男人說着,踏進門口玄色的一套衣衫威嚴而正是,帶着霸氣的眉眼和皇上皇后十分的相像,難怪皇上和皇后對待大皇子如此的寵愛。
男人妄自尊大的掃視了一樣嘉賓,嘴角帶着不削的盯着魏墨看了看,似乎真的就是在看看門狗似的。
這種傲慢的態度讓所有人知道大皇子的不滿,一時間陷入了兩難的局面,此時的朝廷最得意的就是兩位皇子。
第一位就是和皇上皇后十分相像的大皇子殿下——凌無擎,性格暴戾對待親兄弟亦如同奴僕一般十分的傲慢自大,卻是受巴結最厲害的一個人。雖然被人不喜也被人十分看好,畢竟是皇上和皇后第一個孩子,自然十分的寵慣。

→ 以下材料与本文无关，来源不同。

/-! ### countEraseFault -/

@[simp] theorem State.countEraseFault_win (s : State) : s.countEraseFault.win = s.win := rfl
@[simp] theorem State.countEraseFault_eng (s : State) : s.countEraseFault.eng = s.eng := rfl
@[simp] theorem State.countEraseFault_idx (s : State) : s.countEraseFault.idx = s.idx := rfl
@[simp] theorem State.countEraseFault_classes (s : State) : s.countEraseFault.classes = s.classes := rfl
@[simp] theorem State.countEraseFault_space (s : State) : s.countEraseFault.space = s.space := rfl
@[simp] theorem State.countEraseFault_rcl (s : State) : s.countEraseFault.rcl = s.rcl := rfl
@[simp] theorem State.countEraseFault_pl0 (s : State) : s.countEraseFault.pl0 = s.pl0 := rfl
@[simp] theorem State.countEraseFault_pl1 (s : State) : s.countEraseFault.pl1 = s.pl1 := rfl
@[simp] theorem State.countEraseFault_mnt (s : State) : s.countEraseFault.mnt = s.mnt := rfl
@[simp] theorem State.countEraseFault_halted (s : State) : s.countEraseFault.halted = s.halted := rfl
@[simp] theorem State.countEraseFault_resetLow (s : State) : s.countEraseFault.resetLow = s.resetLow := rfl
@[simp] theorem State.countEraseFault_flash (s : State) : s.countEraseFault.flash = s.flash := rfl
@[simp] theorem State.countEraseFault_agenda (s : State) : s.countEraseFault.agenda = s.agenda := rfl
@[simp] theorem State.countEraseFault_pending (s : State) : s.countEraseFault.pending = s.pending := rfl

/-! ### setGranule -/

@[simp] theorem State.setGranule_win (s : State) (c : Claim) (k : Nat) (g : List Byte) : (s.setGranule c k g).win = s.win := rfl
@[simp] theorem State.setGranule_eng (s : State) (c : Claim) (k : Nat) (g : List Byte) : (s.setGranule c k g).eng = s.eng := rfl
@[simp] theorem State.setGranule_idx (s : State) (c : Claim) (k : Nat) (g : List Byte) : (s.setGranule c k g).idx = s.idx := rfl
@[simp] theorem State.setGranule_classes (s : State) (c : Claim) (k : Nat) (g : List Byte) : (s.setGranule c k g).classes = s.classes := rfl
@[simp] theorem State.setGranule_space (s : State) (c : Claim) (k : Nat) (g : List Byte) : (s.setGranule c k g).space = s.space := rfl
@[simp] theorem State.setGranule_rcl (s : State) (c : Claim) (k : Nat) (g : List Byte) : (s.setGranule c k g).rcl = s.rcl := rfl
@[simp] theorem State.setGranule_pl0 (s : State) (c : Claim) (k : Nat) (g : List Byte) : (s.setGranule c k g).pl0 = s.pl0 := rfl
@[simp] theorem State.setGranule_pl1 (s : State) (c : Claim) (k : Nat) (g : List Byte) : (s.setGranule c k g).pl1 = s.pl1 := rfl
@[simp] theorem State.setGranule_faults (s : State) (c : Claim) (k : Nat) (g : List Byte) : (s.setGranule c k g).faults = s.faults := rfl
@[simp] theorem State.setGranule_mnt (s : State) (c : Claim) (k : Nat) (g : List Byte) : (s.setGranule c k g).mnt = s.mnt := rfl
@[simp] theorem State.setGranule_halted (s : State) (c : Claim) (k : Nat) (g : List Byte) : (s.setGranule c k g).halted = s.halted := rfl
@[simp] theorem State.setGranule_resetLow (s : State) (c : Claim) (k : Nat) (g : List Byte) : (s.setGranule c k g).resetLow = s.resetLow := rfl
@[simp] theorem State.setGranule_agenda (s : State) (c : Claim) (k : Nat) (g : List Byte) : (s.setGranule c k g).agenda = s.agenda := rfl
@[simp] theorem State.setGranule_pending (s : State) (c : Claim) (k : Nat) (g : List Byte) : (s.setGranule c k g).pending = s.pending := rfl

/-! ### withdraw -/

@[simp] theorem State.withdraw_win (s : State) (who : Claimant) : (s.withdraw who).win = s.win := rfl
@[simp] theorem State.withdraw_eng (s : State) (who : Claimant) : (s.withdraw who).eng = s.eng := rfl
@[simp] theorem State.withdraw_idx (s : State) (who : Claimant) : (s.withdraw who).idx = s.idx := rfl
@[simp] theorem State.withdraw_classes (s : State) (who : Claimant) : (s.withdraw who).classes = s.classes := rfl
@[simp] theorem State.withdraw_space (s : State) (who : Claimant) : (s.withdraw who).space = s.space := rfl
@[simp] theorem State.withdraw_rcl (s : State) (who : Claimant) : (s.withdraw who).rcl = s.rcl := rfl
@[simp] theorem State.withdraw_faults (s : State) (who : Claimant) : (s.withdraw who).faults = s.faults := rfl
@[simp] theorem State.withdraw_mnt (s : State) (who : Claimant) : (s.withdraw who).mnt = s.mnt := rfl
@[simp] theorem State.withdraw_halted (s : State) (who : Claimant) : (s.withdraw who).halted = s.halted := rfl
@[simp] theorem State.withdraw_resetLow (s : State) (who : Claimant) : (s.withdraw who).resetLow = s.resetLow := rfl
@[simp] theorem State.withdraw_flash (s : State) (who : Claimant) : (s.withdraw who).flash = s.flash := rfl
@[simp] theorem State.withdraw_agenda (s : State) (who : Claimant) : (s.withdraw who).agenda = s.agenda := rfl
@[simp] theorem State.withdraw_pending (s : State) (who : Claimant) : (s.withdraw who).pending = s.pending := rfl

/-! ### askStop -/

@[simp] theorem State.askStop_win (s : State) (who : Claimant) : (s.askStop who).win = s.win := rfl
@[simp] theorem State.askStop_eng (s : State) (who : Claimant) : (s.askStop who).eng = s.eng := rfl
@[simp] theorem State.askStop_idx (s : State) (who : Claimant) : (s.askStop who).idx = s.idx := rfl
@[simp] theorem State.askStop_classes (s : State) (who : Claimant) : (s.askStop who).classes = s.classes := rfl
@[simp] theorem State.askStop_space (s : State) (who : Claimant) : (s.askStop who).space = s.space := rfl
@[simp] theorem State.askStop_rcl (s : State) (who : Claimant) : (s.askStop who).rcl = s.rcl := rfl
@[simp] theorem State.askStop_faults (s : State) (who : Claimant) : (s.askStop who).faults = s.faults := rfl
@[simp] theorem State.askStop_mnt (s : State) (who : Claimant) : (s.askStop who).mnt = s.mnt := rfl
@[simp] theorem State.askStop_halted (s : State) (who : Claimant) : (s.askStop who).halted = s.halted := rfl
@[simp] theorem State.askStop_resetLow (s : State) (who : Claimant) : (s.askStop who).resetLow = s.resetLow := rfl
@[simp] theorem State.askStop_flash (s : State) (who : Claimant) : (s.askStop who).flash = s.flash := rfl
@[simp] theorem State.askStop_agenda (s : State) (who : Claimant) : (s.askStop who).agenda = s.agenda := rfl
@[simp] theorem State.askStop_pending (s : State) (who : Claimant) : (s.askStop who).pending = s.pending := rfl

另一個就是軒王爺凌無軒,俊美飄逸的長相雖然魯莽但是不失真性情的性子,外加上一夫當關萬夫莫開的勇猛,成爲鎮守國家抵禦外賊的第一人自然是當之無愧,這一次剛剛的一段耍劍讓在座各位也看的明白軒王爺的真性情,對於以往的驕縱任性的理解大大改觀了。
秋末眼中帶着不善,收斂眉眼間的不滿看着男人穩步走進去還大聲的說着:“狗奴才,告訴你家主子,他的大哥給他帶了一對價值連城的和氏璧,仔細收着!壞了可不是你一條狗命能夠賠得起的。”
魏墨似乎習慣了大皇子的蠻橫無理,陪笑着說道:“是,大皇子,然後雙手拱起來去接着和氏璧。”只看見大皇子回頭看着三皇子,兩人對視一笑,露出同樣詭異的笑容,那隻遞過去的手卻狠狠的朝着地面上一甩。
清脆的響聲讓軒王府鴉雀無聲,魏墨看着地面上的玉器碎渣眼眸呆愣,手也顫動着還沒反應過來就已經一個被踹開。
大皇子怒聲罵着:“狗奴才,真是缺乏教養了,哼!本皇子就替你家主子好好的教育你一番吧,省的讓你家皇子,在外人面前丟人現眼!”
說着走過去,對着躺在地上的魏墨朝着胸口就是一腳,腳力過猛將魏墨踹飛一旁,秋末咬着嘴脣眼眸帶血絲的想要過去替魏墨解圍。
卻被身後的孫文拉住,秋末轉身看見孫文桀驁不馴的臉上帶着如同她一樣的怒氣,眉毛倒豎殺氣重重的。
孫文拉過秋末低聲說道:“今日大皇子就是來找茬的,此時你去了就代表夏侯府和他作對,你父親可是不會對你有任何的袒護,大皇子若是怪罪起來你的那位父親恐怕直接把你交出去以免禍患了!”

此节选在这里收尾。